What is expected> From the opening line of the records through the line bearing "t.config.bigFontBase = s.config.bigFontBase", set down every line exactly.

::::

-- ==== Sys2Proof/Certificates/Slice0/Obligations.lean ====
section
/-! DEFINITION. The statements for the provers.  `s` is always the state after the fetch when a statement
is about `exec` (R80): `s.pc` is the address of the following instruction. -/

open Sys2Proof Sys2Proof.Machine

/-! ## Reset, configuration, launch -/

/-- The constants of the reset table (spec/70_reset_and_hazards.md section 1).  `KEYREG` is unspecified
there and is not stated. -/
def Obligations.ResetStateHoldsTheConstants : Prop :=
  State.reset.pc = 0x200 ∧ State.reset.sp = 0x52
    ∧ (∀ r : Reg, State.reset.getV r = 0 ∧ State.reset.rpl[r] = 0)
    ∧ State.reset.i = 0 ∧ State.reset.dt = 0 ∧ State.reset.st = 0 ∧ State.reset.pitch = 64
    ∧ State.reset.plane = 1 ∧ State.reset.mode = .normal
    ∧ (∀ id px py, planeGet (State.reset.getPlane id) px py = false)
    ∧ State.reset.run = .running

/-- R220, R222: from every state the reset signal restores the constants, keeps every byte of memory and
the configuration, and takes the new quirks if the host presents any. -/
def Obligations.ResetSignalRestoresTheConstants : Prop :=
  ∀ (s : State) (q : Option Quirks), ∃ t, perform (.reset q) s = .next t
    ∧ t.pc = 0x200 ∧ t.sp = 0x52 ∧ (∀ r : Reg, t.getV r = 0 ∧ t.rpl[r] = 0)
    ∧ t.i = 0 ∧ t.dt = 0 ∧ t.st = 0 ∧ t.pitch = 64 ∧ t.plane = 1 ∧ t.mode = .normal
    ∧ (∀ id px py, planeGet (t.getPlane id) px py = false) ∧ t.run = .running
    ∧ toneOn t = false
    ∧ (∀ a : Int, loadByte t a = loadByte s a)
    ∧ t.config.memSize = s.config.memSize ∧ t.config.bigFontBase = s.config.bigFontBase
    ∧ t.config.quirks = q.getD s.config.quirks

/-- From R221: two resets leave the same state as one, and the state after a reset does not depend on the
state before it but for memory and configuration.  The model's choices it rests on: `KEYREG` is 0 after
a reset (log entry 11; R220 leaves it unspecified), the key inputs stay (12), and so do the model's own
`fresh` and `agenda` (13). -/
def Obligations.ResetIsIdempotentAndForgets : Prop :=
  (∀ (s : State) (q : Option Quirks), ∃ t, perform (.reset q) s = .next t
      ∧ perform (.reset q) t = .next t ∧ perform (.reset none) t = .next t)
  ∧ ∀ (s s' : State) (q : Option Quirks), s.mem = s'.mem → s.config = s'.config →
      s.keys = s'.keys → s.fresh = s'.fresh → s.agenda = s'.agenda →
      perform (.reset q) s = perform (.reset q) s'

/-- R6: exactly the configurations of R5's table are constructed. -/
def Obligations.OnlyLegalConfigurationsAreBuilt : Prop :=
  ∀ (size : Nat) (q : Quirks) (base : Nat),
    ((size = 4096 ∨ size = 65536) → base < size →
      ∃ c, Config.build size q base = .ok c ∧ c.memSize.bytes = size ∧ c.quirks = q
        ∧ c.bigFontBase = base ∧ c.wf)
    ∧ (¬ (size = 4096 ∨ size = 65536) → Config.build size q base = .error (.badMemSize size))
    ∧ ((size = 4096 ∨ size = 65536) → size ≤ base →
      Config.build size q base = .error (.badFontBase base))

/-! ## Memory -/

/-- R42, R43: a write in bounds is read back and changes no other byte; an access out of bounds raises
`OutOfBoundsAccess` with its address.  It holds of every cell list, canonical or not. -/
def Obligations.MemoryReadsWhatWasWritten : Prop :=
  ∀ (s : State) (a : Int) (v : Byte),
    ((0 ≤ a ∧ a < s.config.memSize.bytes) →
      (∃ b, loadByte s a = .ok b)
        ∧ ∃ t, storeByte s a v = .ok t ∧ loadByte t a = .ok v
          ∧ (∀ b : Int, b ≠ a → loadByte t b = loadByte s b) ∧ ChangesOnly s t [.mem])
    ∧ (¬ (0 ≤ a ∧ a < s.config.memSize.bytes) →
      loadByte s a = .error (.outOfBoundsAccess a)
        ∧ storeByte s a v = .error (.outOfBoundsAccess a))

/-- R50: a word stored at `PC`, byte by byte, is the word the next fetch reads, with nothing between. -/
def Obligations.FetchSeesStoresAtOnce : Prop :=
  ∀ (s : State) (hi lo : Byte), s.pc.toNat + 1 < s.config.memSize.bytes →
    ∃ t u, storeByte s s.pc.toNat hi = .ok t ∧ storeByte t (s.pc.toNat + 1) lo = .ok u
      ∧ fetch u = .ok (BitVec.ofNat 16 (hi.toNat * 256 + lo.toNat))

/-! ## Decoding -/

/-- R66: a word decodes to an instruction exactly when it matches a row of the opcode map, and then to an
instruction of that row; no two rows overlap. -/
def Obligations.DecodingFollowsTheOpcodeMap : Prop :=
  opcodeMap.length = 46
  ∧ (∀ op : Word, ∀ row ∈ opcodeMap, op &&& row.1 = row.2 →
      ∃ i, decodeWord op = some i ∧ i.tableRow = row)
  ∧ (∀ (op : Word) (i : Instr), decodeWord op = some i →
      i.tableRow ∈ opcodeMap ∧ op &&& i.tableRow.1 = i.tableRow.2)
  ∧ (∀ op : Word, ∀ row ∈ opcodeMap, ∀ row' ∈ opcodeMap,
      op &&& row.1 = row.2 → op &&& row'.1 = row'.2 → row = row')

/-- Decode and encode agree: every well-formed instruction, with every operand, decodes back from its
word, and from its bytes in front of any others. -/
def Obligations.DecodeOfEncodeIsTheInstruction : Prop :=
  ∀ (i : Instr) (rest : List Byte), i.wellFormed = true →
    decodeWord (encode i) = some i ∧ decode (encodeBytes i ++ rest) = .ok (i, rest)

/-- The other direction: a word that decodes gives a well-formed instruction whose word is the same but
for the bits the core ignores: `op[11:8]` in family 0 and `op[3:0]` in families 5 and 9. -/
def Obligations.EncodeOfDecodeDropsOnlyIgnoredBits : Prop :=
  ∀ (op : Word) (i : Instr), decodeWord op = some i →
    i.wellFormed = true
    ∧ encode i = op &&& (if op.extractLsb' 12 4 = 0x0 then 0xF0FF
        else if op.extractLsb' 12 4 = 0x5 ∨ op.extractLsb' 12 4 = 0x9 then 0xFFF0 else 0xFFFF)

/-- R67: every word of families 5 and 9 is the skip of its two registers, whatever its low nibble. -/
def Obligations.FamiliesFiveAndNineIgnoreTheLowNibble : Prop :=
  ∀ (x y : Reg) (low : BitVec 4),
    decodeWord (BitVec.ofNat 16 (0x5000 + 256 * x.val + 16 * y.val + low.toNat)) = some (.seReg x y)
    ∧ decodeWord (BitVec.ofNat 16 (0x9000 + 256 * x.val + 16 * y.val + low.toNat))
      = some (.sneReg x y)

/-- Words of every family, written out from the opcode map and from T-ENC-1, T-ENC-2 of
spec/95_test_vectors.md, and four unsupported words. -/
def Obligations.SampleWordsDecode : Prop :=
  decodeWord 0x6005 = some (.ldImm 0 5) ∧ decodeWord 0x0ACF = some (.scd 15)
    ∧ decodeWord 0x00D3 = some (.scu 3) ∧ decodeWord 0x0FEE = some .ret
    ∧ decodeWord 0x5AB7 = some (.seReg 0xA 0xB) ∧ decodeWord 0x8ABE = some (.shlReg 0xA 0xB)
    ∧ decodeWord 0xEA9E = some (.skp 0xA) ∧ decodeWord 0xF701 = some (.plane 7)
    ∧ decodeWord 0xFF85 = some (.loadRpl 0xF) ∧ decodeWord 0xD123 = some (.drw 1 2 3)
    ∧ decodeWord 0xB210 = some (.jpV0 0x210) ∧ decodeWord 0xF03A = some (.pitch 0)
    ∧ decodeWord 0x1ABC = some (.jp 0xABC) ∧ decodeWord 0x220A = some (.call 0x20A)
    ∧ decodeWord 0x3542 = some (.seImm 5 0x42) ∧ decodeWord 0x4307 = some (.sneImm 3 7)
    ∧ decodeWord 0x7A0F = some (.addImm 0xA 0x0F) ∧ decodeWord 0x9AB3 = some (.sneReg 0xA 0xB)
    ∧ decodeWord 0xA300 = some (.ldI 0x300) ∧ decodeWord 0xC30F = some (.rnd 3 0x0F)
    ∧ decodeWord 0x0123 = none ∧ decodeWord 0x8AB8 = none ∧ decodeWord 0xF002 = none
    ∧ decodeWord 0xE09F = none

/-! ## The instruction step -/

/-- From R80: in RUNNING, when the step is the instruction step (the agenda is empty or names it next: the
model's choice, log entry 5) and the two bytes at `PC`, high byte first, decode to `i`, the step is
`exec i` on the state with `PC` advanced by 2 modulo 2^16. -/
def Obligations.StepRunsTheDecodedInstruction : Prop :=
  ∀ (s : State) (rest : List Event) (hi lo : Byte) (i : Instr), s.run = .running →
    (s.agenda = [] ∧ rest = [] ∨ s.agenda = .instruction :: rest) →
    loadByte s s.pc.toNat = .ok hi → loadByte s (s.pc.toNat + 1) = .ok lo →
    decodeWord (BitVec.ofNat 16 (hi.toNat * 256 + lo.toNat)) = some i →
    step s = exec i { s with pc := s.pc + 2, agenda := rest }

/-- From R193: a word that matches no row of the opcode map is a no-op after the advance of `PC`.  That an
empty agenda lets the core step by itself, and that the step takes its event off the agenda, is the
model's choice (log entry 5). -/
def Obligations.UnsupportedWordIsANoOp : Prop :=
  ∀ (s : State) (rest : List Event) (hi lo : Byte), s.run = .running →
    (s.agenda = [] ∧ rest = [] ∨ s.agenda = .instruction :: rest) →
    loadByte s s.pc.toNat = .ok hi → loadByte s (s.pc.toNat + 1) = .ok lo →
    (∀ row ∈ opcodeMap, BitVec.ofNat 16 (hi.toNat * 256 + lo.toNat) &&& row.1 ≠ row.2) →
    ∃ t, step s = .next t ∧ t.pc = s.pc + 2 ∧ t.run = .running ∧ t.agenda = rest
      ∧ ChangesOnly s t [.pc, .agenda]

/-- From R45 and R80: the fetch is big-endian; when the byte at `PC` is out of bounds it raises that
address, when only the second is, `OutOfBoundsAccess(MEM_SIZE)`, in every state.  In RUNNING a step that
is the instruction step (the agenda is empty or names it next: the model's choice, log entry 5) stops
with the same fault. -/
def Obligations.FetchIsBigEndianAndFaultsAtTheFirstByteOutside : Prop :=
  ∀ (s : State) (rest : List Event),
    (s.pc.toNat + 1 < s.config.memSize.bytes →
      fetch s = .ok (BitVec.ofNat 16
        ((memGet s.mem s.pc.toNat).toNat * 256 + (memGet s.mem (s.pc.toNat + 1)).toNat)))
    ∧ (s.config.memSize.bytes ≤ s.pc.toNat →
      fetch s = .error (.outOfBoundsAccess s.pc.toNat)
        ∧ (s.run = .running → (s.agenda = [] ∧ rest = [] ∨ s.agenda = .instruction :: rest) →
          step s = .fault (.outOfBoundsAccess s.pc.toNat)))
    ∧ (s.pc.toNat + 1 = s.config.memSize.bytes →
      fetch s = .error (.outOfBoundsAccess s.config.memSize.bytes)
        ∧ (s.run = .running → (s.agenda = [] ∧ rest = [] ∨ s.agenda = .instruction :: rest) →
          step s = .fault (.outOfBoundsAccess s.config.memSize.bytes)))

::::

Task answer>
-- ==== Sys2Proof/Certificates/Slice0/Obligations.lean ====
section
/-! DEFINITION. The statements for the provers.  `s` is always the state after the fetch when a statement
is about `exec` (R80): `s.pc` is the address of the following instruction. -/

open Sys2Proof Sys2Proof.Machine

/-! ## Reset, configuration, launch -/

/-- The constants of the reset table (spec/70_reset_and_hazards.md section 1).  `KEYREG` is unspecified
there and is not stated. -/
def Obligations.ResetStateHoldsTheConstants : Prop :=
  State.reset.pc = 0x200 ∧ State.reset.sp = 0x52
    ∧ (∀ r : Reg, State.reset.getV r = 0 ∧ State.reset.rpl[r] = 0)
    ∧ State.reset.i = 0 ∧ State.reset.dt = 0 ∧ State.reset.st = 0 ∧ State.reset.pitch = 64
    ∧ State.reset.plane = 1 ∧ State.reset.mode = .normal
    ∧ (∀ id px py, planeGet (State.reset.getPlane id) px py = false)
    ∧ State.reset.run = .running

/-- R220, R222: from every state the reset signal restores the constants, keeps every byte of memory and
the configuration, and takes the new quirks if the host presents any. -/
def Obligations.ResetSignalRestoresTheConstants : Prop :=
  ∀ (s : State) (q : Option Quirks), ∃ t, perform (.reset q) s = .next t
    ∧ t.pc = 0x200 ∧ t.sp = 0x52 ∧ (∀ r : Reg, t.getV r = 0 ∧ t.rpl[r] = 0)
    ∧ t.i = 0 ∧ t.dt = 0 ∧ t.st = 0 ∧ t.pitch = 64 ∧ t.plane = 1 ∧ t.mode = .normal
    ∧ (∀ id px py, planeGet (t.getPlane id) px py = false) ∧ t.run = .running
    ∧ toneOn t = false
    ∧ (∀ a : Int, loadByte t a = loadByte s a)
    ∧ t.config.memSize = s.config.memSize ∧ t.config.bigFontBase = s.config.bigFontBase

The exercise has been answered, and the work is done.